After locating the line with "setF_kept | apply writeWithin_kept" in the data that follows, return it and every later line exactly, up to and including the line with "tplCheck_kept | apply tplSeq_kept".

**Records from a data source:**

+--

theorem setTplBytes_kept {q s x0 x1 x2} (h : Kept q s) : Kept q (setTplBytes x0 x1 x2 s) := by
  unfold setTplBytes
  repeat' with_reducible first
    | assumption | apply setTplByte_kept | apply Kept.each | intro _ | dsimp only

theorem tplBad_kept {q s} (h : Kept q s) : Kept q (tplBad s) := by
  unfold tplBad
  repeat' with_reducible first
    | assumption | apply latch_kept | apply count_kept | dsimp only

theorem packInto_kept {q s x0 x1} (h : Kept q s) : Kept q (packInto x0 x1 s).2 := by
  unfold packInto
  repeat' with_reducible first
    | assumption | apply tplBad_kept | apply setTplBit_kept | apply Kept.each | apply Kept.ite | intro _ | split
    | dsimp only

theorem makePending_kept {q s x0} (h : Kept q s) : Kept q (makePending x0 s) := by
  unfold makePending
  repeat' with_reducible first
    | assumption | apply modFil_kept | apply Kept.ite | intro _ | split | dsimp only

theorem clearPending_kept {q s x0} (h : Kept q s) : Kept q (clearPending x0 s) := by
  unfold clearPending
  repeat' with_reducible first
    | assumption | apply modFil_kept | dsimp only

theorem queueEmission_kept {q s x0 x1} (h : Kept q s) : Kept q (queueEmission x0 x1 s) := by
  unfold queueEmission
  repeat' with_reducible first
    | assumption | apply clearPending_kept | apply latch_kept | apply count_kept | apply modFil_kept
    | apply Kept.whenT | apply Kept.ite | intro _ | split | dsimp only

theorem emitAction_kept {q s x0} (h : Kept q s) : Kept q (emitAction x0 s) := by
  unfold emitAction
  repeat' with_reducible first
    | assumption | apply queueEmission_kept | apply count_kept | apply Kept.ite | intro _ | split | dsimp only

theorem changeDue_kept {q s x0} (h : Kept q s) : Kept q (changeDue x0 s) := by
  unfold changeDue
  repeat' with_reducible first
    | assumption | apply advanceTo_kept | apply queueEmission_kept | apply count_kept | apply clearPending_kept
    | apply Kept.ite | intro _ | split | dsimp only

theorem showHash_kept {q s} (h : Kept q s) : Kept q (showHash s) := by
  unfold showHash
  repeat' with_reducible first
    | assumption | apply setF_kept | split | dsimp only

theorem refresh_kept {q s x0 x1} (h : Kept q s) : Kept q (refresh x0 x1 s) := by
  unfold refresh
  repeat' with_reducible first
    | assumption | apply count_kept | apply packInto_kept | apply makePending_kept | apply setF_kept
    | apply Kept.whenT | apply Kept.ite | refine Kept.of_eq2 ‹_› ?_ | refine Kept.of_eq22 ‹_› ?_ | intro _ | split
    | dsimp only

theorem sourceJob_kept {q s} (h : Kept q s) : Kept q (sourceJob s) := by
  unfold sourceJob
  repeat' with_reducible first
    | assumption | apply modFil_kept | apply count_kept | apply advance_kept | apply setF_kept | apply refresh_kept
    | apply Kept.each | apply Kept.ite | intro _ | split | dsimp only

theorem walkOne_kept {q s x0 x1 x2} (h : Kept q s) : Kept q (walkOne x0 x1 x2 s).2 := by
  unfold walkOne
  repeat' with_reducible first
    | assumption | apply latch_kept | apply count_kept | apply setF_kept | apply packInto_kept | apply setTplBit_kept
    | apply Kept.whenT | apply Kept.ite | refine Kept.of_eq2 ‹_› ?_ | refine Kept.of_eq22 ‹_› ?_ | intro _ | split
    | dsimp only

theorem walk_kept {q s x0 x1 x2 x3} (h : Kept q s) : Kept q (walk x0 x1 x2 x3 s).2 := by
  induction x0 generalizing s x2 x3 with
  | zero =>
    unfold walk
    repeat' with_reducible first
      | assumption | apply walkOne_kept | refine Kept.of_eq2 ‹_› ?_ | refine Kept.of_eq22 ‹_› ?_ | split | dsimp only
  | succ n ih =>
    unfold walk
    repeat' with_reducible first
      | assumption | apply ih | apply walkOne_kept | refine Kept.of_eq2 ‹_› ?_ | refine Kept.of_eq22 ‹_› ?_ | split
      | dsimp only

theorem writeWithin_kept {q s x0 x1 x2} (h : Kept q s) : Kept q (writeWithin x0 x1 x2 s) := by
  unfold writeWithin
  repeat' with_reducible first
    | assumption | apply setTplBytes_kept | dsimp only

theorem tplSeq_kept {q s x0} (h : Kept q s) : Kept q (tplSeq x0 s) := by
  unfold tplSeq
  repeat' with_reducible first
    | assumption | apply setF_kept | apply writeWithin_kept | apply Kept.ite | intro _ | split | dsimp only

theorem tplCheck_kept {q s x0} (h : Kept q s) : Kept q (tplCheck x0 s) := by
  unfold tplCheck
  repeat' with_reducible first
    | assumption | apply tplBad_kept | apply setTplBytes_kept | apply Kept.ite | intro _ | split | dsimp only

theorem tplUdp_kept {q s x0} (h : Kept q s) : Kept q (tplUdp x0 s) := by
  unfold tplUdp
  repeat' with_reducible first
    | assumption | apply writeWithin_kept | apply Kept.ite | intro _ | split | dsimp only

theorem filAdmit_kept {q s x0} (h : Kept q s) : Kept q (filAdmit x0 s).2 := by
  unfold filAdmit
  repeat' with_reducible first
    | assumption | apply fdbFan_kept | apply dispatch_kept | refine Kept.of_eq2 ‹_› ?_ | refine Kept.of_eq22 ‹_› ?_
    | split | dsimp only

theorem filSend_kept {q s x0} (h : Kept q s) : Kept q (filSend x0 s) := by
  unfold filSend
  repeat' with_reducible first
    | assumption | apply filAdmit_kept | apply modFab_kept | apply Kept.ite | refine Kept.of_eq2 ‹_› ?_
    | refine Kept.of_eq22 ‹_› ?_ | intro _ | exact fun _ => rfl | rfl | split | dsimp only

theorem retryFil_kept {q s} (h : Kept q s) : Kept q (retryFil s) := by
  unfold retryFil
  repeat' with_reducible first
    | assumption | apply filAdmit_kept | apply modFab_kept | apply Kept.foldl | apply Kept.foldl2 | apply Kept.ite
    | refine Kept.of_eq2 ‹_› ?_ | refine Kept.of_eq22 ‹_› ?_ | intro _ | exact fun _ => rfl | rfl | split | dsimp only

theorem emission_kept {q s} (h : Kept q s) : Kept q (emission s) := by
  unfold emission
  repeat' with_reducible first
    | assumption | apply modFil_kept | apply clearPending_kept | apply count_kept | apply advance_kept
    | apply walk_kept | apply writeWithin_kept | apply tplUdp_kept | apply tplCheck_kept | apply tplSeq_kept
    | apply setF_kept | apply filSend_kept | apply canEmit_kept | apply Kept.whenT | apply Kept.ite
    | refine Kept.of_eq2 ‹_› ?_ | refine Kept.of_eq22 ‹_› ?_ | intro _ | split | dsimp only

theorem filTake_kept {q s x0} (h : Kept q s) : Kept q (filTake x0 s) := by
  unfold filTake
  repeat' with_reducible first
    | assumption | apply count_kept | apply filEvent_kept | apply Kept.ite | intro _ | split | dsimp only

theorem filEthFrame_kept {q s} (h : Kept q s) : Kept q (filEthFrame s) := by
  unfold filEthFrame
  repeat' with_reducible first
    | assumption | apply setTxq_kept | apply tatIn_kept | apply noteTat_kept | apply deliverCopy_kept
    | apply filTake_kept | refine Kept.of_eq22 ‹_› ?_ | refine Kept.of_eq2 ‹_› ?_ | apply Kept.ite | intro _ | split
    | dsimp only

theorem statusEvent_kept {q s x0 x1} (h : Kept q s) : Kept q (statusEvent x0 x1 s) := by
  unfold statusEvent
  repeat' with_reducible first
    | assumption | apply filEvent_kept | dsimp only

theorem statusSample_kept {q s x0} (h : Kept q s) : Kept q (statusSample x0 s) := by
  unfold statusSample
  repeat' with_reducible first
    | assumption | apply advanceTo_kept | apply modFil_kept | apply statusEvent_kept | apply Kept.each
    | apply Kept.ite | intro _ | split | dsimp only

theorem filStarting_kept {q s} (h : Kept q s) : Kept q (filStarting s) := by
  unfold filStarting
  repeat' with_reducible first
    | assumption | apply modFil_kept | dsimp only

theorem filStopped_kept {q s} (h : Kept q s) : Kept q (filStopped s) := by
  unfold filStopped
  repeat' with_reducible first
    | assumption | apply modFil_kept | apply latch_kept | apply countBy_kept | apply Kept.whenT | intro _ | dsimp only

/-! ### Sense -/

theorem modSd_kept {q s x0} (h : Kept q s) : Kept q (modSd x0 s) := by
  unfold modSd
  repeat' with_reducible first
    | assumption | exact fun _ => rfl | rfl | dsimp only | apply Kept.upd

theorem setSense_kept {q s x0 x1} (h : Kept q s) : Kept q (setSense x0 x1 s) := by
  unfold setSense
  repeat' with_reducible first
    | assumption | apply modSd_kept | dsimp only

theorem modSense_kept {q s x0 x1} (h : Kept q s) : Kept q (modSense x0 x1 s) := by
  unfold modSense
  repeat' with_reducible first
    | assumption | apply setSense_kept | dsimp only

theorem offerSense_kept {q s x0 x1 x2} (h : Kept q s) : Kept q (offerSense x0 x1 x2 s) := by
  unfold offerSense
  repeat' with_reducible first
    | assumption | apply filEvent_kept | dsimp only

theorem yield_kept {q s x0 x1 x2 x3 x4} (h : Kept q s) : Kept q (yield x0 x1 x2 x3 x4 s) := by
  unfold yield
  repeat' with_reducible first
    | assumption | apply offerSense_kept | apply setR_kept | apply Kept.each | apply Kept.whenT | intro _ | dsimp only

theorem showConv_kept {q s x0} (h : Kept q s) : Kept q (showConv x0 s) := by
  unfold showConv
  repeat' with_reducible first
    | assumption | apply setF_kept | split | dsimp only

theorem convertStart_kept {q s x0 x1} (h : Kept q s) : Kept q (convertStart x0 x1 s) := by
  unfold convertStart
  repeat' with_reducible first
    | assumption | apply count_kept | apply showConv_kept | apply modSense_kept | apply Kept.ite | intro _ | split
    | dsimp only

theorem hostConvert_kept {q s x0} (h : Kept q s) : Kept q (hostConvert x0 s) := by
  unfold hostConvert
  repeat' with_reducible first
    | assumption | apply convertStart_kept | apply Kept.each | intro _ | dsimp only

theorem convSample_kept {q s x0 x1 x2 x3} (h : Kept q s) : Kept q (convSample x0 x1 x2 x3 s) := by
  unfold convSample
  repeat' with_reducible first
    | assumption | apply showConv_kept | apply modSense_kept | apply yield_kept | apply Kept.ite | intro _ | split
    | dsimp only

theorem closeCycle_kept {q s x0 x1 x2} (h : Kept q s) : Kept q (closeCycle x0 x1 x2 s) := by
  unfold closeCycle
  repeat' with_reducible first
    | assumption | apply yield_kept | apply Kept.ite | intro _ | split | dsimp only

theorem cycleSample_kept {q s x0 x1 x2 x3} (h : Kept q s) : Kept q (cycleSample x0 x1 x2 x3 s) := by
  unfold cycleSample
  repeat' with_reducible first
    | assumption | apply modSense_kept | apply closeCycle_kept | apply Kept.ite | intro _ | split | dsimp only

theorem crossing_kept {q s x0 x1 x2} (h : Kept q s) : Kept q (crossing x0 x1 x2 s) := by
  unfold crossing
  repeat' with_reducible first
    | assumption | apply yield_kept | apply modSd_kept | apply modSense_kept | split | dsimp only

theorem zeroSample_kept {q s x0 x1 x2 x3} (h : Kept q s) : Kept q (zeroSample x0 x1 x2 x3 s) := by
  unfold zeroSample
  repeat' with_reducible first
    | assumption | apply modSense_kept | apply crossing_kept | apply Kept.ite | intro _ | split | dsimp only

+--

**Answer space:**
    | assumption | apply setF_kept | apply writeWithin_kept | apply Kept.ite | intro _ | split | dsimp only

theorem tplCheck_kept {q s x0} (h : Kept q s) : Kept q (tplCheck x0 s) := by
  unfold tplCheck
  repeat' with_reducible first
    | assumption | apply tplBad_kept | apply setTplBytes_kept | apply Kept.ite | intro _ | split | dsimp only

theorem tplUdp_kept {q s x0} (h : Kept q s) : Kept q (tplUdp x0 s) := by
  unfold tplUdp
  repeat' with_reducible first
    | assumption | apply writeWithin_kept | apply Kept.ite | intro _ | split | dsimp only

theorem filAdmit_kept {q s x0} (h : Kept q s) : Kept q (filAdmit x0 s).2 := by
  unfold filAdmit
  repeat' with_reducible first
    | assumption | apply fdbFan_kept | apply dispatch_kept | refine Kept.of_eq2 ‹_› ?_ | refine Kept.of_eq22 ‹_› ?_
    | split | dsimp only

theorem filSend_kept {q s x0} (h : Kept q s) : Kept q (filSend x0 s) := by
  unfold filSend
  repeat' with_reducible first
    | assumption | apply filAdmit_kept | apply modFab_kept | apply Kept.ite | refine Kept.of_eq2 ‹_› ?_
    | refine Kept.of_eq22 ‹_› ?_ | intro _ | exact fun _ => rfl | rfl | split | dsimp only

theorem retryFil_kept {q s} (h : Kept q s) : Kept q (retryFil s) := by
  unfold retryFil
  repeat' with_reducible first
    | assumption | apply filAdmit_kept | apply modFab_kept | apply Kept.foldl | apply Kept.foldl2 | apply Kept.ite
    | refine Kept.of_eq2 ‹_› ?_ | refine Kept.of_eq22 ‹_› ?_ | intro _ | exact fun _ => rfl | rfl | split | dsimp only

theorem emission_kept {q s} (h : Kept q s) : Kept q (emission s) := by
  unfold emission
  repeat' with_reducible first
    | assumption | apply modFil_kept | apply clearPending_kept | apply count_kept | apply advance_kept
    | apply walk_kept | apply writeWithin_kept | apply tplUdp_kept | apply tplCheck_kept | apply tplSeq_kept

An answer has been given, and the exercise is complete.